The Sunday Brief

Connecting technology, telecommunications, and the internet

Value Creation – Long-term charts, Fab Five vs. Telco Top Five (Dec 22)

by | Dec 23, 2023 | TSB

Happy Holidays from The Sunday Brief Colorado office. The markets as a whole continued to chug along this week, and, as surmised, the Fab Five are beginning to plateau (no gain this week).

Fortunately, last week’s performance is not indicative of the Fab Five’s fabulous year. We will do more retrospective in next week’s full Brief, but let’s digest the Fab Five’s performance for 2023:

  1. Microsoft and Apple each added ~$1 trillion in market capitalization in 2023 (and both companies have reduced the number of shares through buybacks).
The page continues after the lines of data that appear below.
/-- The pins of encoder `e` sampled in the tick in progress: what FILT lets through is accepted, and counted in quadrature mode. -/
def encSample (s : State) (e : Nat) : State :=
  let on := encOn s e 0
  let f := if on then fget s (MEAS_ENCCFG_FILT e) else 0
  let x := encS s e
  let y := { x with a := x.a.settle f s.tick, b := x.b.settle f s.tick, z := x.z.settle f s.tick }
  if x = y then s
  else
    let s1 := updEnc s e (fun _ => y)
    if on then encCount s1 e x y else s1

/-- ENCODER_EDGE: the pins of encoder `e` take the levels given (R431). -/
def encEdge (s : State) (e : Nat) (a b z : Bool) : State :=
  encSample (updEnc s e (fun x => { x with a := x.a.set s.tick a, b := x.b.set s.tick b, z := x.z.set s.tick z })) e

/-- A Gray-coded word of `w` bits as a number. -/
def grayVal (w x : Nat) : Nat := (upTo w).foldl (fun a i => a ^^^ (x / 2 ^ i)) 0

/-- An SSI word read (R432): its bits, the parity bit, and whether the data line was high before the first clock. -/
def ssiRead (s : State) (e word : Nat) (par ready : Bool) : State :=
  if encOn s e 1 then
    let w := fget s (MEAS_SSICFG_NBITS e) + 1
    let raw := word % 2 ^ w
    if !ready || (fon s (MEAS_SSICFG_PAR e) && (popcount w raw + b2n par) % 2 == 1) then encError s e
    else
      let p := if fon s (MEAS_SSICFG_GRAY e) then grayVal w raw % 2 ^ w else raw
      let x := encS s e
      let k := x.count + signed w ((p + 2 ^ w - x.word.getD 0) % 2 ^ w)
      let s1 := updEnc s e (fun x => { x with count := k, word := some p, reads := (s.tick, k) :: x.reads.take 7 })
      fset (setPair s1 (MEAS_ENCPOS_LO e) (MEAS_ENCPOS_HI e) (intPair k)) (MEAS_ENCSTAT_VALID e) 1
  else s

/-- The newest entry of a history at or before tick `t`, and those before it. -/
def atTick (t : Nat) (l : List (Nat × Int)) : List (Nat × Int) := l.dropWhile (fun p => decide (t < p.1))

/-- The ticks from the start of one SSI read to that of the next (R432): PER µs, and never less than the read itself and 25 µs. -/
def ssiPeriod (s : State) (e : Nat) : Nat :=
  let read := (fget s (MEAS_SSICFG_NBITS e) + 1 + fget s (MEAS_SSICFG_PAR e)) * (2 * (fget s (MEAS_SSICFG_CLKDIV e) + 1))
  max (200 * fget s (MEAS_SSICFG_PER e)) (read + 5000)

/-- The count that encoder `e` delivers for tick `t` (R430–R432): none when it is not valid. -/
def encDelivers (s : State) (e t : Nat) : Option Int :=
  if encOn s e 0 then some (match atTick t (encS s e).hist with | p :: _ => p.2 | [] => 0)
  else if encOn s e 1 then
    match atTick t (encS s e).reads with
    | (t1, k1) :: r =>
      if t1 + 4 * ssiPeriod s e < t then none
      else
        match r with
        | (t0, k0) :: _ => some (if t0 < t1 then k1 + ((t : Int) - t1) * (k1 - k0) / ((t1 : Int) - t0) else k1)
        | [] => some k1
    | [] => none
  else none

/-- The shadow ENCPOS of an SSI encoder: the count delivered for this tick (R430, R432). -/
def encShadow (s : State) (e : Nat) : State :=
  if encOn s e 1 then
    match encDelivers s e s.tick with
    | some k => setPair s (MEAS_ENCPOS_LO e) (MEAS_ENCPOS_HI e) (intPair k)
    | none => s
  else s

/-- The field die's part of a phase tick: the encoder pins are sampled, every microsecond the shadows are updated (R430, R431), and the
tick in which pin commands landed is over (R437). -/
def measTick (s : State) : State :=
  let s1 := (upTo 8).foldl encSample (updMeas s (fun m => { m with landed := [] }))
  if s.tick % 200 = 0 then (upTo 8).foldl encShadow s1 else s1

/-! ### Digital inputs (R434, R435) -/

/-- Input `i` sampled at level `x` (0–255). -/
def dinSample (s : State) (i x : Nat) : State :=
  let d := s.meas.dins.getD i DinS.empty
  let adapt := fon s (MEAS_DICFG_ADAPT i) && accepted s 9 5
  let beat := decide (2 ^ fget s MEAS_DITHLIM_DECAY ≤ d.decay + 1)
  let h := if adapt then max x (fget s (MEAS_DILEVEL_H i) - b2n beat) else fget s (MEAS_DILEVEL_H i)
  let l := if adapt then min x (fget s (MEAS_DILEVEL_L i) + b2n beat) else fget s (MEAS_DILEVEL_L i)
  let weak := adapt && decide (h - l < fget s MEAS_DITHLIM_MINSWING)
  let thr := if !adapt then fget s (MEAS_DICFG_THR i) else if weak then fget s (MEAS_DILEVEL_THR i)
    else max (fget s MEAS_DITHLIM_THMIN) (min ((h + l) / 2) (fget s MEAS_DITHLIM_THMAX))
  let hys := if !adapt then 2 else if weak then d.hyst else max ((h - l) / 8) 1
  let comp := if d.comp then decide (thr ≤ x + hys) else decide (thr + hys ≤ x)
  let out := comp != fon s (MEAS_DICFG_INV i)
  let st := bit (reg s (MEAS_DISTATE (i / 32))).toNat (i % 32)
  let n := if out == st then 0 else d.differ + 1
  let changes := decide (fget s (MEAS_DICFG_DEB i) + 1 ≤ n)
  let wasWeak := bit (reg s (MEAS_DIWEAK (i / 32))).toNat (i % 32)
  let s1 := fset (fset (fset s (MEAS_DILEVEL_H i) h) (MEAS_DILEVEL_L i) l) (MEAS_DILEVEL_THR i) thr
  let s2 := updMeas s1 (fun m => { m with
    dins := modAt m.dins i (fun _ => { differ := if changes then 0 else n, comp := comp, decay := if beat then 0 else d.decay + 1, hyst := hys }) })
  let s3 := if adapt then
      setReg s2 (MEAS_DIWEAK (i / 32)) (BitVec.ofNat 32 (withBits (reg s2 (MEAS_DIWEAK (i / 32))).toNat (i % 32) (i % 32) (b2n weak)))
    else s2
  let s4 := if weak && !wasWeak then raise s3 9 (48 + i / 8) else s3
  if changes then
    raise (setRegBit (setReg s4 (MEAS_DISTATE (i / 32)) (BitVec.ofNat 32 (withBits (reg s4 (MEAS_DISTATE (i / 32))).toNat (i % 32) (i % 32) (b2n out))))
      (MEAS_DICHG (i / 32)) (i % 32)) 9 (40 + i / 8)
  else s4

/-- The inputs from `i` on sampled in turn. -/
def dinSamples : Nat → List Nat → State → State
  | _, [], s => s
  | i, x :: r, s => dinSamples (i + 1) r (dinSample s i (x % 256))

/-- DIGITAL_INPUT_SAMPLE: the 64 inputs sampled, while the field die answers. -/
def inputSample (s : State) (l : List Nat) : State := if bridgeUp s && fieldGood s then dinSamples 0 (l.take 64) s else s
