/-- TWIN enters FAULT (R519). -/
def twinFault (s : State) : State :=
  if blkState s 0x0D = 1 ∨ blkState s 0x0D = 2 then
    let s1 := setBlkState s 0x0D 4
    if twRole s1 = 0 then s1 else setRole s1 0 9 false false
  else s

/-- The nonce string of a package. -/
def nonceBytes (n : W128) : List Byte := beBytes 16 n.toNat

/-- The session key for the label of one direction (R491): SP 800-108 counter mode with AES-CMAC. -/
def sessionKey (key : List Byte) (label : Byte) (lo hi : W128) : List Byte :=
  kdfCtr key ([label, 0] ++ nonceBytes lo ++ nonceBytes hi) key.length

/-- The exchange completes: keys, sequence numbers and the link's state (R490–R492). -/
def linkOpen (s : State) (key : List Byte) (own peer : W128) (role : Nat) (prio : Bool) (unitmap : W32) (accept : W64) (latency : Nat) : State :=
  let lo := if own.toNat ≤ peer.toNat then own else peer
  let hi := if own.toNat ≤ peer.toNat then peer else own
  let mine : Byte := if own.toNat ≤ peer.toNat then 1 else 2
  let s1 := updTwin s (fun t =>
    { t with
      peerNonce := some peer, peerPrio := prio, peerUnitmap := unitmap, peerAccept := accept, keyTx := sessionKey key mine lo hi,
      keyRx := sessionKey key (3 - mine) lo hi, txSeq := 0, rxSeq := 0, tx := [], waiting := [], fenceLeft := 0, rxq := [], closed := false, peerReady := false })
  raise (fset (fset (fset (countUp s1 TWIN_RXFR_CNT) TWIN_LINKSTAT_UP 1) TWIN_LINKSTAT_LATENCY latency) TWIN_ROLE_PEERROLE role) 0x0D 9

/-- The tag that a HELLO with these fields has under key `key` (R491). -/
def helloTag (key : List Byte) (nonce : W128) (role : BitVec 3) (prio : Bool) (unitmap : W32) (accept : W64) : W128 :=
  BitVec.ofNat 128 (beVal (aesCmac key (Config.helloBytes nonce role prio unitmap accept)))

/-- HELLO (R491, R508, R519): a peer's HELLO arrives with its fields and its tag. Without a usable slot key TWIN enters FAULT; a wrong tag is
counted, and the frame discarded. -/
def hello (s : State) (nonce : W128) (role : BitVec 3) (prio : Bool) (unitmap : W32) (accept : W64) (latency : Nat) (tag : W128) : State :=
  if fget s TWIN_LINKSTAT_LANES = 0 then s
  else
    match twinKey s with
    | none => twinFault s
    | some key =>
      if tag ≠ helloTag key nonce role prio unitmap accept then countUp s TWIN_AUTHERR_CNT else
      let s1 := if linkUp s then linkDown s else s
      let s2 := if s1.twin.nonce.isNone then sendHello s1 else s1
      let s3 := linkOpen s2 key (s2.twin.nonce.getD 0) nonce role.toNat prio unitmap accept latency
      if twRole s3 = 1 ∧ role = 1 ∧ (prio || !fon s3 TWIN_TWCFG_PRIO) then setRole s3 0 10 false false else s3

/-- The words of a received body, their tags as `legalTag` allows them. -/
def legalBody : TwBody → TwBody
  | .store l => .store (l.map (fun p => (p.1, legalTag p.2)))
  | .queueOp q put get ovf msg => .queueOp q put get ovf (msg.map (fun l => l.map legalTag))
  | .queueSync q put get ovf slots => .queueSync q put get ovf (slots.map (fun l => l.map legalTag))
  | .record ctx first words => .record ctx first (words.map legalTag)
  | b => b

/-- Whether a frame calls for an acknowledgement of its own. -/
def needsAck : TwBody → Bool
  | .ack _ => false
  | _ => true

/-- TYPE of a frame (R492). -/
def twType : TwBody → Byte
  | .heartbeat .. => 0x02
  | .store _ => 0x03
  | .queueOp .. => 0x04
  | .queueSync .. => 0x04
  | .record .. => 0x05
  | .checkpoint .. => 0x06
  | .relinquish => 0x07
  | .triple .. => 0x07
  | .join => 0x07
  | .syncDone => 0x07
  | .peerFence => 0x08
  | .peerReset => 0x08
  | .ack _ => 0x09
  | .nakStore .. => 0x0A
  | .nakQueue .. => 0x0A
  | .nakRecord .. => 0x0A

/-- The header of a frame (R492). -/
def twHeader (f : TwFrame) : List Byte :=
  [twType f.body, if f.last then 1 else 0] ++ leBytes 2 (bodyBytes f.body) ++ leBytes 4 0 ++ leBytes 8 f.seq

/-- A record of a STORE body (R492). -/
def storeRecord (p : Nat × CapW) : List Byte := leBytes 8 (p.1 % 2 ^ 40 / 16 * 16 + b2n p.2.tag) ++ leBytes 16 p.2.bits.toNat

/-- The body of a frame in clear. -/
def twBody : TwBody → List Byte
  | .store l => l.flatMap storeRecord
  | b => (upTo (bodyBytes b)).map (Config.twinByte b)

/-- The IV of the frame with number `seq` (R491). -/
def twIv (seq : Nat) : List Byte := leBytes 4 0 ++ beBytes 8 seq

/-- The GCM tag of a frame under the key of its direction: the header is the AAD, and the body is encrypted (R491). -/
def twTag (key : List Byte) (f : TwFrame) : W128 :=
  BitVec.ofNat 128 (beVal (gcmTag key (twIv f.seq) (twHeader f) (gcmCrypt key (twIv f.seq) (twBody f.body))))

/-- TWIN_FRAME_RECEIVE (R493): a frame arrives, its body decrypted, with its GCM tag. -/
def frameReceive (s : State) (f : TwFrame) (tag : W128) : State :=
  if !linkUp s then s
  else if tag ≠ twTag s.twin.keyRx f then raise (countUp s TWIN_AUTHERR_CNT) 0x0D 4
  else if f.seq ≠ s.twin.rxSeq + 1 then s
  else
    let s1 := countUp (updTwin s (fun t => { t with rxSeq := f.seq, rxq := if t.closed then t.rxq else t.rxq ++ [(s.tick, { f with body := legalBody f.body })] })) TWIN_RXFR_CNT
    if needsAck f.body then twSend s1 false (.ack f.seq) else s1

/-- The first accepted frame is taken, and `f` acts on it with its tick of receipt. -/
def takeFrame (s : State) (f : State → Nat → TwFrame → Option State) : State :=
  match s.twin.rxq with
  | [] => s
  | (t, x) :: r =>
    match f (updTwin s (fun w => { w with rxq := r })) t x with
    | some s1 => s1
    | none => s

/-- Whether the standby performs what feature bit `k` replicates: one that has lost its peer does so only after it has joined anew (R511). -/
def standsBy (s : State) (k : Nat) : Bool := running s 0x0D && accepted s 0x0D k && twRole s == 3 && !s.twin.closed && !s.twin.lost

/-- ACK: frames up to `n` leave the transmit buffer, and frames that wait for its room follow (R493). -/
def ackFrames (s : State) (n : Nat) : State :=
  let s1 := setBacklog (updTwin s (fun t => { t with tx := t.tx.filter (fun f => decide (n < f.seq)) }))
  setQsyncBusy (drainWaiting s1.twin.waiting s1)

/-- The unacknowledged frames are sent again, bit-identical (R493). -/
def resend (s : State) : State := s.twin.tx.foldl (fun st _ => countUp st TWIN_TXFR_CNT) s

/-! ### Replication on the standby (R496, R500–R502) -/

/-- Replicated words written in the twin domain; a refused one is answered with a NAK (R496). -/
def storeRecs : List (Nat × CapW) → State → State
  | [], s => s
  | (a, w) :: r, s =>
    match portBWord s a w twinWho .twin with
    | (s1, st) => storeRecs r (if st = .ok then s1 else twSend s1 false (.nakStore a (statusCode st)))

/-- STORE. -/
def storeFrame (s : State) (_ : Nat) (f : TwFrame) : Option State :=
  match f.body with
  | .store l => some (if standsBy s 1 then storeRecs l s else s)
  | _ => none

/-- A header slot written in the twin domain. -/
def twinHeader (s : State) (d : QDesc) : State × Status :=
  putWords (blkReq 5 none) .twin d.base [⟨BitVec.ofNat 128 (d.put + d.get * 2 ^ 32 + d.ovf * 2 ^ 64), false⟩, nullW, nullW, nullW] s

/-- Whether counts `put`, `get`, `ovf` follow from those of `d` by one accepted put or get (R500). -/
def countsFollow (d : QDesc) (put get ovf : Nat) (isPut : Bool) : Bool :=
  if isPut then
    (d.put + 1) % 2 ^ 32 == put && ((d.get == get && d.ovf == ovf) ||
      ((d.get + 1) % 2 ^ 32 == get && (d.ovf + 1) % 2 ^ 32 == ovf && qfill d == qslots d))
  else d.put == put && (d.get + 1) % 2 ^ 32 == get && d.ovf == ovf

/-- A queue marked desynchronised (R500). -/
def desync (s : State) (q : Nat) : State :=
  twSend (raise (setQdesc s q { qdesc s q with desync := true }) 0x0D 11) false (.nakQueue q 12)

/-- A replicated put or get applied. -/
def queueOp (s : State) (q put get ovf : Nat) (msg : Option (List CapW)) : State :=
  let d := qdesc s q
  if d.desync then s
  else if !(d.en && d.twin && countsFollow d put get ovf msg.isSome) then desync s q
  else
    match (match msg with
      | some w => putWords (blkReq 5 none) .twin (slotAddr d d.put) w s
      | none => (s, .ok)) with
    | (s1, st1) =>
      match twinHeader s1 { d with put := put, get := get, ovf := ovf } with
      | (s2, st2) =>
        if worst st1 st2 = .ok then setQdesc s2 q { qdesc s2 q with put := put, get := get, ovf := ovf }
        else twSend s2 false (.nakQueue q (statusCode (worst st1 st2)))

/-- QUEUE. -/
def queueFrame (s : State) (_ : Nat) (f : TwFrame) : Option State :=
  match f.body with
  | .queueOp q put get ovf msg => some (if standsBy s 2 then queueOp s q put get ovf msg else s)
  | _ => none

/-- The slots of a queue SYNC. -/
def syncSlots : TwBody → List (List CapW)
  | .queueSync _ _ _ _ l => l
  | _ => []

/-- Message slots written from number `i` up in the twin domain. -/
def writeSlots (d : QDesc) : Nat → List (List CapW) → State → State × Status
  | _, [], s => (s, .ok)
  | i, w :: r, s =>
    match putWords (blkReq 5 none) .twin (slotAddr d i) w s with
    | (s1, st) =>
      match writeSlots d (i + 1) r s1 with
      | (s2, st2) => (s2, worst st st2)

/-- QUEUE_SYNC_APPLY (R501): the frames are kept until the one with LAST = 1, and then applied together. -/
def queueSyncFrame (s : State) (_ : Nat) (f : TwFrame) : Option State :=
  match f.body with
  | .queueSync q put get ovf _ =>
    if !standsBy s 2 then some s
    else if !f.last then some (updTwin s (fun t => { t with qsPart := t.qsPart ++ [f] }))
    else
      let d := qdesc s q
      let all := (s.twin.qsPart ++ [f]).flatMap (fun x => syncSlots x.body)
      let s0 := updTwin s (fun t => { t with qsPart := [] })
      if !(d.en && d.twin) then some s0
      else
        match writeSlots d get all s0 with
        | (s1, st1) =>
          match twinHeader s1 { d with put := put, get := get, ovf := ovf } with
          | (s2, st2) =>
            some (if worst st1 st2 = .ok then setQdesc s2 q { qdesc s2 q with put := put, get := get, ovf := ovf, desync := false }
              else twSend s2 false (.nakQueue q (statusCode (worst st1 st2))))
  | _ => none
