/-- MARK_ACTION_ISSUE (R376): the first queued action is issued; a status other than OK is counted and raises event 482. -/
def issueAct (s : State) : State :=
  match s.phase.acts with
  | [] => s
  | a :: r =>
    match performAct (updPhase s (fun x => { x with acts := r })) a with
    | (s1, st) =>
      let s2 := fset s1 (PHASE_MSTAT_STATUS a.mark) st
      if st = 0 then s2 else raise (fset (countUp s2 PHASE_REFUSE_CNT) PHASE_MEVLAST1_REFM a.mark) 7 34

/-- AXIS_LOSS (R367): an axis in RUN goes without an update for LOSSTIME. -/
def axisLoss (s : State) (a : Nat) : State :=
  if 0 < a ∧ a < 16 ∧ axisState s a = 2 ∧ fget s (PHASE_AXLOSSTIME_TIME a) ≠ 0 then axisToHoldover s a else s

/-- AXIS_DEAD (R367): an axis exceeds HOLDMAX. -/
def axisDead (s : State) (a : Nat) : State :=
  if 0 < a ∧ a < 16 ∧ axisState s a = 3 ∧ fget s (PHASE_AXHOLDMAX_MAX a) ≠ 0 then axisToDead s a else s

/-! ### The page (R385, R386) -/

/-- The index of an axis register's axis. -/
def axisOfReg (a : Nat) : Nat := (offOf a - 0x1000) / 0x80

/-- The code that refuses a write of AXCTL of axis `a` with word `v` (R361, R386). -/
def axctlCode (s : State) (a v : Nat) : Nat :=
  let old := (reg s (PHASE_AXCTL a)).toNat
  let src := if a < 3 then a else bits v 30 28
  let sel := bits v 24 16
  let locked := (a ≥ 3 && bits v 30 28 != bits old 30 28) || bits v 26 26 != bits old 26 26 || sel != bits old 24 16
  let feature : Nat := match src with
    | 1 => 4
    | 2 => 1
    | 3 => 2
    | 4 => 2
    | 5 => 3
    | _ => 0
  if bit old 31 && locked then 0x10
  else if (3 ≤ a && (decide (src < 3) || src == 7)) || (feature != 0 && !accepted s 7 feature) || (src == 5 && decide (Config.cells s.variant ≤ sel)) then 0x11
  else if bit v 31 && !bit old 31 && (src == 3 || src == 4) && fget s (PHASE_AXCPR_CPR a) == 0 then 0x13
  else 0

/-- A write of AXCTL of axis `a`; the source of axes 1 and 2 is fixed, and axis 0's register is not written. -/
def axctlWrite (s : State) (q : RegWrite) (a : Nat) : State :=
  if a = 0 then s
  else
    match axctlCode s a q.v.toNat with
    | 0 =>
      let v := if a < 3 then withBits q.v.toNat 30 28 a else q.v.toNat
      axisEnable (plainWrite s { q with v := BitVec.ofNat 32 v }) a
    | c => reject s q c

/-- A write of the pair AXMEAS, held as R104 says; on a software axis it delivers an update for the next tick (R365). -/
def axmeasWrite (s : State) (q : RegWrite) (a : Nat) : State :=
  let v := q.pairVal s
  let s1 := if a = 0 then s else noteReserved (setPair s (PHASE_AXMEAS_LO a) (PHASE_AXMEAS_HI a) v) q
  if 3 ≤ a ∧ axisSrc s a = 6 then
    deliverUpd s1 a (if fon s (PHASE_AXCTL_FRAC a) then { tick := s.tick + 1, frac := true, pos := v % 2 ^ 32 } else { tick := s.tick + 1, frac := false, pos := v })
  else s1

/-- A write of the velocity of a software axis (R365). -/
def axvelWrite (s : State) (q : RegWrite) (a : Nat) : State :=
  if 3 ≤ a ∧ axisSrc s a = 6 then
    noteReserved (if q.a = PHASE_AXVEL a then setReg s q.a q.v else fset s (PHASE_AXVELX_VELX a) q.v.toNat) q
  else s

/-- A write of the PHASE page. -/
def phaseWrite (s : State) (q : RegWrite) : State :=
  let o := offOf q.a
  if 0x10000 ≤ o ∧ o < 0x30000 then (if o % 0x20 < 0x14 then markWrite s q (o / 0x20 - 0x800) else plainWrite s q)
  else if 0x1000 ≤ o ∧ o < 0x1800 then
    let a := axisOfReg q.a
    match o % 0x80 with
    | 0x00 => axctlWrite s q a
    | 0x10 => axvelWrite s q a
    | 0x14 => axvelWrite s q a
    | 0x1C => if a = 0 then s else if axisOn s a then reject s q 0x10 else plainWrite s q
    | 0x30 => if axisOn s a then reject s q 0x10 else plainWrite s q
    | 0x38 => if a = 0 then s else axmeasWrite s q a
    | _ => plainWrite s q
  else plainWrite s q

/-- PHASE leaves RUNNING (R367, R383): axes 1–15 are OFF, and the queued actions end with CANCELLED in MSTAT. -/
def phaseLeave (s : State) : State :=
  let s1 := s.phase.acts.foldl (fun st a => fset st (PHASE_MSTAT_STATUS a.mark) 2) s
  axesEnable (updPhase s1 (fun p => { p with acts := [], defer := [] }))

/-- Pin commands not landed and actions without a completion (R383). -/
def phaseInflight (s : State) : Nat := s.phase.pins.length + s.phase.acts.length

/-- SOFT_RESET (R383): axis 0 is unchanged. -/
def phaseClear (s : State) : State :=
  { s with phase := { PhaseS.empty with axes := (axisS s 0) :: List.replicate 15 AxisS.empty } }

end Sys2Proof.Machine
end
Hard to remember after all of the AI hoopla, but UBS downgraded Microsoft at the beginning of 2023 with a $250 price target
  2. The group added ~$4 trillion of market capitalization, more than overcoming 2022’s $3.8 trillion loss
  3. The total Fab Five market capitalization has now topped $10 trillion

The Telco Top Five also had a decent week and year, with July’s lead cable-induced trough largely erased for AT&T and Verizon. Assuming that year-to-date gains do not fall apart in the last week of trading, this will be the best year for the Telco Top Five since 2020.

Two news items in the telecom industry of note. Crown Castle announced that it has begun a strategic review of their fiber business per this Light Reading report. For those of you who are unfamiliar with Crown’s purchases, the company provides a history of their fiber acquisitions here. As the article indicates, the amount of value to be unlocked is not much more than the total amount paid for the assets originally (Raymond James estimates a $15.2 billion value for $15 billion in total purchases). As we will discuss in detail next week, the best solution is likely an investment in the fiber unit (spinoff/ tracking stock) as opposed to an outright sale.

The second item that many are watching is the volume-adjusted weighted average of TMUS stock. With its recent rise into the mid-$150s range, it’s a question of whether it’ll be a 2023 or a 2024 event. With our calculations showing the current 45-day average of $149.06 (and the target no longer $150 but $149.35 adjusted for the dividend), it’s likely to be a 2023 event. Calculations available upon request (and if there are enough requests, I’ll update this post with the spreadsheet).